In 1950 the FTC issued cease-and-desist orders against major cigarette companies on all health-effect advertising. The commission found that all popular cigarettes were harmless for healthy smokers. On these grounds, comparative health claims–”less smoker’s cough,” for example–were prohibited. Later, when cigarette producers introduced filters and began to advertise levels of tar and nicotine, the FTC struck again. In February 1960 the FTC announced that it had negotiated a voluntary agreement with the tobacco companies to cut all tar and nicotine claims from cigarette advertising.

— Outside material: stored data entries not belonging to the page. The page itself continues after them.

/-- With every channel placed this is the law of entries and states. -/
theorem State.entryStateLaw_iff (s : State) (fresh held : Chan → Bool) :
    s.EntryStateLaw ↔ s.EntriesFit (fun _ => false) fresh held := by
  constructor
  · intro h
    refine ⟨fun _ => nofun, fun _ => nofun, fun i r he => ?_, fun i r he => ?_⟩
    · have := h i
      simp only [Fin.getElem_fin, he] at this
      obtain ⟨h1, h2, h3⟩ := this
      exact ⟨h3, by simpa using ⟨h1, h2⟩⟩
    · have := h i
      simp only [Fin.getElem_fin, he] at this
      simpa using this
  · intro h i
    cases he : s.table[i.val] with
    | tentative r =>
      obtain ⟨h1, h2⟩ := h.tentative i r he
      simp only [Bool.false_eq_true, if_false] at h2
      exact ⟨h2.1, h2.2, h1⟩
    | active r =>
      have := h.active i r he
      simp only [Bool.false_eq_true, if_false] at this
      exact this
    | free => trivial
    | lent p => trivial

namespace State.EntriesFit

variable {s t : State} {waits waits' fresh held : Chan → Bool} {ch : Chan}

/-- A change of one channel's control and entries, after which it is placed. -/
theorem of_others (hw : ∀ c : Chan, ch ≠ c → waits' c = waits c) (hch : waits' ch = false)
    (hc : ∀ c : Chan, ch ≠ c → t.chan[c.val].control = s.chan[c.val].control)
    (ht : ∀ (i : Fin 64) (r : Repair), t.table[i.val].repair? = some r → ch ≠ r.channel → t.table[i.val] = s.table[i.val])
    (htent : ∀ (i : Fin 64) (r : Repair), t.table[i.val] = .tentative r → ch = r.channel →
      t.chan[ch.val].control.candidate = false ∧ t.chan[ch.val].control.state ≠ .service
        ∧ t.chan[ch.val].control.state ≠ .disabled)
    (hact : ∀ (i : Fin 64) (r : Repair), t.table[i.val] = .active r → ch = r.channel →
      t.chan[ch.val].control.state ≠ .disabled)
    (hs : s.EntriesFit waits fresh held) : t.EntriesFit waits' fresh held := by
  have other {c : Chan} (h : waits' c = true) : ch ≠ c := by
    rintro rfl
    rw [hch] at h
    cases h
  refine ⟨fun c h => ?_, fun c h hf => ?_, fun i r he => ?_, fun i r he => ?_⟩
  · rw [hc c (other h)]; exact hs.idle c (hw c (other h) ▸ h)
  · rw [hc c (other h)]; exact hs.candidate c (hw c (other h) ▸ h) hf
  · by_cases e : ch = r.channel
    · obtain ⟨h1, h2⟩ := htent i r he e
      subst e
      rw [hch]
      exact ⟨h1, by simpa using h2⟩
    · rw [hw _ e, hc _ e]
      exact hs.tentative i r ((ht i r (by rw [he]; rfl) e).symm.trans he)
  · by_cases e : ch = r.channel
    · have := hact i r he e
      subst e
      rw [hch]
      simpa using this
    · rw [hw _ e, hc _ e]
      exact hs.active i r ((ht i r (by rw [he]; rfl) e).symm.trans he)

theorem of_same (hc : ∀ c : Chan, t.chan[c.val].control = s.chan[c.val].control)
    (ht : ∀ i : Fin 64, t.table[i.val] = s.table[i.val]) (hs : s.EntriesFit waits fresh held) :
    t.EntriesFit waits fresh held := by
  constructor
  · intro c; rw [hc]; exact hs.idle c
  · intro c; rw [hc]; exact hs.candidate c
  · intro i r; rw [ht, hc]; exact hs.tentative i r
  · intro i r; rw [ht, hc]; exact hs.active i r

theorem onChan {f : Channel → Channel} (h : (f s.chan[ch.val]).control = s.chan[ch.val].control)
    (hs : s.EntriesFit waits fresh held) : (s.onChan ch f).EntriesFit waits fresh held :=
  of_same (s := s) (fun c => by
    rw [State.onChan_chan]
    split
    · rename_i e; subst e; exact h
    · rfl) (fun _ => rfl) hs

theorem choose (hs : s.EntriesFit waits fresh held) : s.choose.EntriesFit waits fresh held :=
  hs.of_same (fun c => s.choose_control c) fun i => by rw [s.choose_table]

theorem idleAllocator (hs : s.EntriesFit waits fresh held) : s.idleAllocator.EntriesFit waits fresh held :=
  of_same (s := s) (t := s.idleAllocator) (fun _ => rfl) (fun _ => rfl) hs

/-- An engine that goes on commits entries only as its channel enters SERVICE. -/
theorem of_engineFrame (h : s.EngineFrame t) (hs : s.EntriesFit waits fresh held) : t.EntriesFit waits fresh held := by
  have idle {c : Chan} (hc : waits c = true) : s.chan[c.val].control.state.started ≠ true := by
    intro hst
    have := hs.idle c hc
    rw [ChannelState.running_of_started hst] at this
    cases this
  have waiting {c : Chan} (hc : waits c = true) : t.chan[c.val].control = s.chan[c.val].control :=
    (h.control c).resolve_right fun hx => idle hc hx.1
  have ne {c : Chan} (hd : s.chan[c.val].control.state ≠ .disabled) : t.chan[c.val].control.state ≠ .disabled := by
    rcases h.control c with e | ⟨-, e | e | e⟩
    · rw [e]; exact hd
    · intro hx; rw [hx] at e; cases e
    · rw [e]; decide
    · rw [e]; decide
  refine ⟨fun c hc => by rw [waiting hc]; exact hs.idle c hc, fun c hc hf => ?_, fun i r he => ?_, fun i r he => ?_⟩
  · rw [h.candidate]; exact hs.candidate c hc hf
  · obtain ⟨h1, h2⟩ := hs.tentative i r (h.tentative_of he)
    refine ⟨by rw [h.candidate]; exact h1, ?_⟩
    cases hw : waits r.channel with
    | true => simpa [hw] using h2
    | false =>
      simp only [hw, Bool.false_eq_true, if_false] at h2 ⊢
      exact ⟨fun hx => h2.1 (h.tentative i r he hx), ne h2.2⟩
  · rcases h.entry i with e | ⟨p, -, e⟩ | ⟨q, hq, e, hst⟩
    · have := hs.active i r (e.symm.trans he)
      cases hw : waits r.channel with
      | true => simpa [hw] using this
      | false =>
        simp only [hw, Bool.false_eq_true, if_false] at this ⊢
        exact ne this
    · rw [e] at he; cases he
    · obtain rfl := Entry.active.inj (e.symm.trans he)
      cases hw : waits q.channel with
      | true => exact absurd hst (idle hw)
      | false =>
        simp only [Bool.false_eq_true, if_false]
        exact ne (fun hx => by rw [hx] at hst; cases hst)

/-- A placed channel that is not held over may be put into any state but DISABLED and SERVICE. -/
theorem onControl {f : Control → Control} (hw : ∀ c : Chan, ch ≠ c → waits' c = waits c) (hch : waits' ch = false)
    (hc : (f s.chan[ch.val].control).candidate = false)
    (hst : (f s.chan[ch.val].control).state ≠ .service ∧ (f s.chan[ch.val].control).state ≠ .disabled)
    (hs : s.EntriesFit waits fresh held) : (s.onControl ch f).EntriesFit waits' fresh held :=
  of_others (s := s) hw hch (fun c h => by rw [State.onControl_other _ h]) (fun _ _ _ _ => rfl)
    (fun _ _ _ _ => by rw [State.onControl_same]; exact ⟨hc, hst⟩)
    (fun _ _ _ _ => by rw [State.onControl_same]; exact hst.2) hs

/-- PREPARING's steps of a placed channel that is not held over. -/
theorem prepare (hch : waits ch = false) (hc : s.chan[ch.val].control.candidate = false)
    (hs : s.EntriesFit waits fresh held) : (s.prepare ch).EntriesFit waits fresh held := by
  obtain ⟨e, he, hp⟩ := s.prepare_eq ch
  have hsame := he.same
  rw [hp]
  refine of_engineFrame (e.takeElementAt_frame ch _) (of_others (s := s) (fun _ _ => rfl) hch
    (fun c h => by rw [he.other c h]) (fun i r hr hne => ?_) (fun _ _ _ _ => by rw [hsame]; exact ⟨hc, nofun, nofun⟩)
    (fun _ _ _ _ => by rw [hsame]; exact nofun) hs)
  rcases he.entry i with ⟨ht, -⟩ | ⟨p, -, -, -, ht⟩
  · rw [ht] at hr ⊢
    unfold Entry.reopen at hr ⊢
    cases hx : s.table[i.val].repair? with
    | none => simp only
    | some q =>
      simp only [hx] at hr ⊢
      split at hr
      · rename_i hq
        simp only [Entry.repair?, Option.some.injEq] at hr
        subst hr
        exact absurd hq.symm hne
      · rename_i hq
        rw [if_neg hq]
  · rw [ht] at hr; cases hr

theorem prepareIfReady (hch : waits ch = false) (hc : s.chan[ch.val].control.candidate = false)
    (hs : s.EntriesFit waits fresh held) : (s.prepareIfReady ch).EntriesFit waits fresh held := by
  unfold State.prepareIfReady
  split
  · exact (hs.prepare hch hc).choose
  · exact hs

/-- A service creates entries of a started channel alone. -/
theorem serves (hst : s.chan[ch.val].control.state.started = true) (hch : waits ch = false)
    (hc : s.chan[ch.val].control.candidate = false) (hf : s.ServiceFrame t ch) (he : s.ServedEntries t ch)
    (hs : s.EntriesFit waits fresh held) : t.EntriesFit waits fresh held := by
  refine of_others (s := s) (fun _ _ => rfl) hch (fun c _ => hf.control c) (fun i r hr hne => ?_) (fun i r h e => ?_)
    (fun i r h e => ?_) hs
  · rcases he i with e | ⟨-, e | ⟨q, e, hq⟩⟩
    · exact e
    · rw [e] at hr; cases hr
    · rw [e] at hr
      simp only [Entry.repair?, Option.some.injEq] at hr
      subst hr
      exact absurd hq.symm hne
  · rw [hf.control]
    refine ⟨hc, ?_, ?_⟩ <;> intro hx <;> rw [hx] at hst <;> cases hst
  · rw [hf.control]
    intro hx; rw [hx] at hst; cases hst

end State.EntriesFit

end Sys2Proof.Machine

namespace Sys2Proof.Machine

/-! ## The placement of the channels -/

theorem State.prepareIfReady_setup (s : State) (ch c : Chan) : (s.prepareIfReady ch).chan[c.val].setup = s.chan[c.val].setup := by
  unfold State.prepareIfReady
  split
  · obtain ⟨e, he, hp⟩ := s.prepare_eq ch
    rw [State.choose_setup, hp, (e.takeElementAt_frame ch _).setup c]
    by_cases hc : ch = c
    · subst hc; rw [he.same]; rfl
    · rw [he.other c hc]
  · rfl

theorem State.place_setup (resumes : Chan → Bool) (s : State) (ch c : Chan) :
    (State.place resumes s ch).chan[c.val].setup = s.chan[c.val].setup := by
  have control (x : State) (f : Control → Control) : (x.onControl ch f).chan[c.val].setup = x.chan[c.val].setup := by
    rw [State.onControl_chan]
    split
    · rename_i e; subst e; rfl
    · rfl
  have serve (outcome : RunOutcome) : (s.enterService ch outcome).chan[c.val].setup = s.chan[c.val].setup := by
    rw [State.enterService_chan]
    split <;> rfl
  unfold State.place
  split
  · rw [control, serve]
  · split
    · exact serve _
    · split
      · rw [State.prepareIfReady_setup, control]
      · exact control _ _

namespace State.EntriesFit

variable {s : State} {waits waits' fresh resumes : Chan → Bool}

/-- Placing a channel that waits for it (Table 9.2). -/
theorem place (ch : Chan) (hch : waits ch = true) (hch' : waits' ch = false) (hw : ∀ c : Chan, ch ≠ c → waits' c = waits c)
    (hf : fresh ch = true ↔ resumes ch = false ∧ s.chan[ch.val].toBeTested = true) (hs : s.EntriesFit waits fresh resumes) :
    (State.place resumes s ch).EntriesFit waits' fresh resumes := by
  have tentative {i : Fin 64} {r : Repair} (h : s.table[i.val] = .tentative r) (e : ch = r.channel) : fresh ch = true := by
    have := (hs.tentative i r h).2
    subst e
    simpa [hch] using this
  have active {i : Fin 64} {r : Repair} (h : s.table[i.val] = .active r) (e : ch = r.channel) : resumes ch = true := by
    have := hs.active i r h
    subst e
    simpa [hch] using this
  unfold State.place
  split
  · rename_i hr
    refine of_others (s := s) hw hch' (fun c h => ?_) (fun _ _ _ _ => rfl) (fun i r h e => ?_) (fun i r h e => ?_) hs
    · rw [State.onControl_other _ h, State.enterService_chan, if_neg h]
    · have := (hf.1 (tentative h e)).1
      rw [hr] at this
      cases this
    · rw [State.onControl_same, State.enterService_chan, if_pos rfl]
      exact nofun
  · rename_i hr
    rw [Bool.not_eq_true] at hr
    split
    · rename_i hu
      refine of_others (s := s) hw hch' (fun c h => ?_) (fun _ _ _ _ => rfl) (fun i r h e => ?_) (fun i r h e => ?_) hs
      · rw [State.enterService_chan, if_neg h]
      · have := (hf.1 (tentative h e)).2
        simp only [Channel.untested, Channel.toBeTested, Bool.and_eq_true, bne_iff_ne, beq_iff_eq, Fin.getElem_fin] at hu this
        exact absurd this.2 hu
      · rw [State.enterService_chan, if_pos rfl]
        exact nofun
    · rename_i hu
      simp only [Channel.untested, bne_iff_ne, ne_eq, Decidable.not_not, Fin.getElem_fin] at hu
      split
      · rename_i he
        have hcand := hs.candidate ch hch (hf.2 ⟨hr, by simp only [Channel.toBeTested, hu, Bool.and_eq_true]; exact ⟨he, rfl⟩⟩)
        exact prepareIfReady hch' (by rw [State.onControl_same]; exact hcand)
          (onControl hw hch' hcand ⟨nofun, nofun⟩ hs)
      · rename_i he
        refine of_others (s := s) hw hch' (fun c h => by rw [State.onControl_other _ h]) (fun _ _ _ _ => rfl)
          (fun i r h e => ?_) (fun i r h e => ?_) hs
        · have := (hf.1 (tentative h e)).2
          simp only [Channel.toBeTested, Bool.and_eq_true] at this
          exact absurd this.1 he
        · have := active h e
          rw [hr] at this
          cases this

theorem foldl_place (l : List Chan) (hl : l.Nodup) (s : State)
    (hf : ∀ c : Chan, fresh c = true ↔ resumes c = false ∧ s.chan[c.val].toBeTested = true)
    (hs : s.EntriesFit (fun c => decide (c ∈ l)) fresh resumes) :
    (l.foldl (State.place resumes) s).EntriesFit (fun _ => false) fresh resumes := by
  induction l generalizing s with
  | nil => simpa using hs
  | cons ch l ih =>
    obtain ⟨hch, hl⟩ := List.nodup_cons.1 hl
    refine ih hl _ (fun c => ?_) (hs.place ch (by simp) (by simpa using hch) (fun c h => ?_) (hf ch))
    · rw [hf c]
      simp only [Channel.toBeTested, State.place_setup]
    · simp [Ne.symm h]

The agency heralded the “industry-government cooperation.” The FTC action brought to an end health-effect advertising that had led to a sharp decline in tar-weighted cigarette sales and the demise of some of the stronger cigarette brands.

In 1964 the Surgeon General reported a causal connection between smoking and lung cancer, chronic bronchitis, and coronary disease. He also stated that “cigarette smoking is a health hazard of sufficient importance in the United States to warrant appropriate remedial action.” Immediately, the FTC initiated proceedings to regulate cigarette advertising. In a final proposed rule, the FTC called for all cigarette packages to carry this warning: “Cigarette Smoking is Dangerous to Health and May Cause Death from Cancer and Other Diseases.” Congress intervened, sharply rebuked the FTC, and in 1965 passed the Federal Cigarette Labeling and Advertising Act that required a milder warning: “Caution: Cigarette Smoking May Be Hazardous to Your Health.” The FTC was banned from further meddling for at least four years.

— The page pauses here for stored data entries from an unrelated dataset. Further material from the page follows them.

/-- R182, R122, R123, R124: an accepted nibble fills the slot that `NIBCNT` names, or completes the
group: for the three nibble classes (as operations by log entry 12), and for `S_FETCH` on a byte whose
`dec` is that nibble. The composer takes all of `CNT` in CBPE-1, and the low sixteen bits of a wider
counter by log entry 4. -/
def Obligations.NibbleCollected : Prop :=
  ∀ (s : State) (b v : Byte) (i : Instr),
    (i = .nibDigit b ∧ v = digitNibble s.params b) ∨
    (i = .nibAt ∧ b = 0x40 ∧ v = digitNibble s.params b) ∨
    (i = .nibAlpha b ∧ v = alphaNibble s.params b) ∨
    (i = .sFetch ∧ s.image[s.imgPos]? = some b ∧ dec s.params b = .nib v) →
    s.cfg.check = false ∨ v.toNat ≤ 15 →
    (s.nibCnt = 0 → exec i s = .next { s with
      imgPos := s.imgPos + 1, trace := s.trace ++ [⟨.imgNext, .byte b⟩],
      nib0 := v, nibCnt := 1, state := Code.sFetch }) ∧
    (s.nibCnt = 1 → exec i s = .next { s with
      imgPos := s.imgPos + 1, trace := s.trace ++ [⟨.imgNext, .byte b⟩],
      nib1 := v, nibCnt := 2, state := Code.sFetch }) ∧
    (s.nibCnt = 2 → exec i s = .next { s with
      imgPos := s.imgPos + 1, trace := s.trace ++ [⟨.imgNext, .byte b⟩],
      nib2 := v, nibCnt := 3, state := Code.sFetch }) ∧
    (s.nibCnt = 3 → exec i s = .next { s with
      imgPos := s.imgPos + 1, trace := s.trace ++ [⟨.imgNext, .byte b⟩],
      frame := group (BitVec.ofNat 16 s.cnt) s.nib0 s.nib1 s.nib2 v, nibCnt := 0, retry := 0,
      state := Code.sSend })

/-- R182, R125, R221: in Reject mode a nibble above 15 takes the fatal path with `E_MALFORMED` and
leaves the streaming registers as they were: for the three nibble classes (log entry 12) and for
`S_FETCH`. -/
def Obligations.MalformedNibbleAborts : Prop :=
  ∀ (s : State) (b v : Byte) (i : Instr),
    (i = .nibDigit b ∧ v = digitNibble s.params b) ∨
    (i = .nibAt ∧ b = 0x40 ∧ v = digitNibble s.params b) ∨
    (i = .nibAlpha b ∧ v = alphaNibble s.params b) ∨
    (i = .sFetch ∧ s.image[s.imgPos]? = some b ∧ dec s.params b = .nib v) →
    s.cfg.check = true → 15 < v.toNat →
    (s.link = true → exec i s = .next { s with
      imgPos := s.imgPos + 1, trace := s.trace ++ [⟨.imgNext, .byte b⟩],
      cause := 0x6, state := Code.sClose }) ∧
    (s.link = false → exec i s = .next { s with
      imgPos := s.imgPos + 1, trace := s.trace ++ [⟨.imgNext, .byte b⟩],
      cause := 0x6, state := Code.sAborted, reports := s.reports ++ [⟨.fatal, 0x6, false⟩] })

/-- R183, R54: at the end of the image `S_FETCH` discards the partial group and leaves `IMGPOS`. -/
def Obligations.ImageEndResult : Prop :=
  decode (.state4 0x7) = .sFetch ∧
  ∀ s : State, s.image.length ≤ s.imgPos →
    exec .sFetch s = .next { s with
      trace := s.trace ++ [⟨.imgNext, .imgEnd⟩], nibCnt := 0, state := Code.sAckWait }

/-- R184, R185: an accepted frame advances the counter, modulo 2^16 in CBPE-1, and clears `RETRY`. That
it is modulo 2^`CNT_W` where the parameter (R7) has another value is the model's choice (log entry 4). -/
def Obligations.AcceptedFrameResult : Prop :=
  decode (.state4 0x8) = .sSend ∧
  ∀ (s : State) (rest : List Response), s.script = .ok :: rest →
    exec .sSend s = .next { s with
      script := rest,
      trace := s.trace ++ [⟨.send s.params.dataId s.params.dataDlc
        [s.frame.extractLsb' 24 8, s.frame.extractLsb' 16 8, s.frame.extractLsb' 8 8,
          s.frame.extractLsb' 0 8] s.params.tData, .ok⟩],
      cnt := (s.cnt + 1) % 2 ^ s.params.cntW, retry := 0, state := Code.sFetch }

/-- R184, R186: a failed send counts, saturating at 2^32 - 1; it is resent unless a retry limit is set
and reached, which takes the soft path with `F_SEND_LIMIT`. -/
def Obligations.FailedSendResult : Prop :=
  decode (.state4 0x8) = .sSend ∧
  ∀ (s : State) (rest : List Response) (r : BitVec 32),
    s.script = .fail :: rest → r.toNat = min (s.retry.toNat + 1) (2 ^ 32 - 1) →
    (s.cfg.retryLimit = 0 ∨ r.toNat < s.cfg.retryLimit.toNat →
      exec .sSend s = .next { s with
        script := rest,
        trace := s.trace ++ [⟨.send s.params.dataId s.params.dataDlc
          [s.frame.extractLsb' 24 8, s.frame.extractLsb' 16 8, s.frame.extractLsb' 8 8,
            s.frame.extractLsb' 0 8] s.params.tData, .fail⟩],
        retry := r, state := Code.sSend }) ∧
    (s.cfg.retryLimit ≠ 0 → s.cfg.retryLimit.toNat ≤ r.toNat →
      exec .sSend s = .next { s with
        script := rest,
        trace := s.trace ++ [⟨.send s.params.dataId s.params.dataDlc
          [s.frame.extractLsb' 24 8, s.frame.extractLsb' 16 8, s.frame.extractLsb' 8 8,
            s.frame.extractLsb' 0 8] s.params.tData, .fail⟩],
        retry := r, cause := 0xB, state := Code.sFailed })

/-! ## Results of the operations: completion -/

/-- R200: `S_ACK_WAIT`, both answers. -/
def Obligations.AckWaitResult : Prop :=
  decode (.state4 0x9) = .sAckWait ∧
  ∀ (s : State) (rest : List Response),
    (s.script = .ok :: rest → exec .sAckWait s = .next { s with
      script := rest, trace := s.trace ++ [⟨.recvMatch s.params.ackId s.params.tAck, .ok⟩],
      state := Code.sAckRead }) ∧
    (s.script = .fail :: rest → exec .sAckWait s = .next { s with
      script := rest, trace := s.trace ++ [⟨.recvMatch s.params.ackId s.params.tAck, .fail⟩],
      cause := 0x8, state := Code.sFailed })

/-- R201, R202, R89: `S_ACK_READ`: a message of any identifier is accepted iff it has a byte
`ACK_INDEX` equal to `ACK_VALUE`. -/
def Obligations.AckReadResult : Prop :=
  decode (.state4 0xA) = .sAckRead ∧
  ∀ (s : State) (rest : List Response),
    (∀ id dlc data, s.script = .msg id dlc data :: rest → id < 2 ^ s.params.idW → dlc ≤ 8 →
      data.length = dlc →
      (s.params.ackIndex < dlc → data[s.params.ackIndex]? = some s.params.ackValue →
        exec .sAckRead s = .next { s with
          script := rest, trace := s.trace ++ [⟨.recv s.params.tAck, .msg id dlc data⟩],
          cause := 0x0, state := Code.sClose }) ∧
      (dlc ≤ s.params.ackIndex ∨ data[s.params.ackIndex]? ≠ some s.params.ackValue →
        exec .sAckRead s = .next { s with
          script := rest, trace := s.trace ++ [⟨.recv s.params.tAck, .msg id dlc data⟩],
          cause := 0xA, state := Code.sFailed })) ∧
    (s.script = .fail :: rest → exec .sAckRead s = .next { s with
      script := rest, trace := s.trace ++ [⟨.recv s.params.tAck, .fail⟩],
      cause := 0x9, state := Code.sFailed })

/-- R202, R89: what `S_ACK_READ` does to the registers depends on the message's byte `ACK_INDEX`
alone: not on its identifier nor on its other bytes. -/
def Obligations.AckDependsOnOneByte : Prop :=
  ∀ (s t : State) (id id' dlc dlc' : Nat) (data data' : List Byte) (rest : List Response),
    id < 2 ^ s.params.idW → dlc ≤ 8 → data.length = dlc →
    id' < 2 ^ s.params.idW → dlc' ≤ 8 → data'.length = dlc' →
    data[s.params.ackIndex]? = data'[s.params.ackIndex]? →
    exec .sAckRead { s with script := .msg id dlc data :: rest } = .next t →
    exec .sAckRead { s with script := .msg id' dlc' data' :: rest } = .next { t with
      trace := s.trace ++ [⟨.recv s.params.tAck, .msg id' dlc' data'⟩] }

/-- R203: `S_FAILED` reports the soft cause and returns to the heartbeat wait, with no request. -/
def Obligations.FailedAttemptResult : Prop :=
  decode (.state4 0xB) = .sFailed ∧
  ∀ s : State, exec .sFailed s = .next { s with
    reports := s.reports ++ [⟨.fail, s.cause, false⟩], state := Code.sWaitHb }

/-- R204: `S_CLOSE` releases the handle whatever the answer; `CAUSE` chooses the end of the run. -/
def Obligations.CloseResult : Prop :=
  decode (.state4 0xC) = .sClose ∧
  ∀ (s : State) (rest : List Response) (r : Response),
    s.script = r :: rest → r = .ok ∨ r = .fail →
    (s.cause = 0x0 → exec .sClose s = .next { s with
      script := rest, trace := s.trace ++ [⟨.closeCh, r⟩], link := false,
      closeErr := decide (r = .fail),
      reports := s.reports ++ [⟨.success, 0x0, decide (r = .fail)⟩], state := Code.sDone }) ∧
    (s.cause ≠ 0x0 → exec .sClose s = .next { s with
      script := rest, trace := s.trace ++ [⟨.closeCh, r⟩], link := false,
      closeErr := decide (r = .fail),
      reports := s.reports ++ [⟨.fatal, s.cause, decide (r = .fail)⟩],
      state := Code.sAborted })

/-- R83: `STATE` = 0xF stops with `ILLEGAL_STATE`, no other code does, and no step writes it. -/
def Obligations.ReservedStateFaults : Prop :=
  decode (.state4 0xF) = .reservedState0xF ∧
  ∀ s : State, exec .reservedState0xF s = .fault .illegalState ∧
    (s.host = [] → (step s = .fault .illegalState ↔ s.state = 0xF)) ∧
    (∀ t, step s = .next t → t.state ≠ 0xF)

Cigarette Regulation May Be Fatal to New Entrants

In May 1969 the FTC attempted to require all cigarette advertising to warn that “Cigarette Smoking is Dangerous to Health and May Cause Death from Cancer, Coronary Heart Disease, Chronic Bronchitis, Pulmonary Emphysema, and Other Diseases.” Once again, Congress countered and passed the Public Health Cigarette Smoking Act of 1969, which banned all cigarette advertising on electronic media after January 1, 1971,and mandated that all cigarette packages bear a milder statement: “Warning: The Surgeon General Has Determined that Cigarette Smoking Is Dangerous to Your Health.” The ban on radio and TV advertising ended the public-health messages required by the FCC, which had been shown to cut cigarette consumption, and reduced most of the $200 million annual advertising cost for existing tobacco products. The ban also made it more costly for new entrants to gain market share.

In 1998, 46 state attorneys general negotiated a settlement with tobacco producers after several successful state suits against tobacco companies based on recovering the cost of Medicaid payments for tobacco-related illnesses. The settlement yielded payments to the states that totaled $200 billion, which converted to an average annual payment to each state of $180 million in perpetuity. To generate the revenue the tobacco producers were allowed to collude and raise prices, doubling the wholesale price of cigarettes. Total sales volume went down. Profits went up. In effect the tobacco firms became well-paid tax collectors for the states. The settlement also contained a rich set of regulations that affected the marketing of tobacco products to youthful consumers.

Industry-Serving Regulation

No, there is no evidence to suggest that tobacco has until now been “an industry that has gone basically unregulated.” But there is ample evidence that tobacco regulation has served the interests of the industry and the politicians that broker favors to the industry. Meanwhile, consumers of tobacco products, who are generally a lower-income population, have been denied the benefits of competitively determined product information; they also have unwittingly become major sources of revenue for state politicians, who generally provide more benefits to higher-income than lower-income consumers.

One can only speculate about what might have happened had the FTC not outlawed health-effects advertising and had the industry not become one of the more regulated industries in America.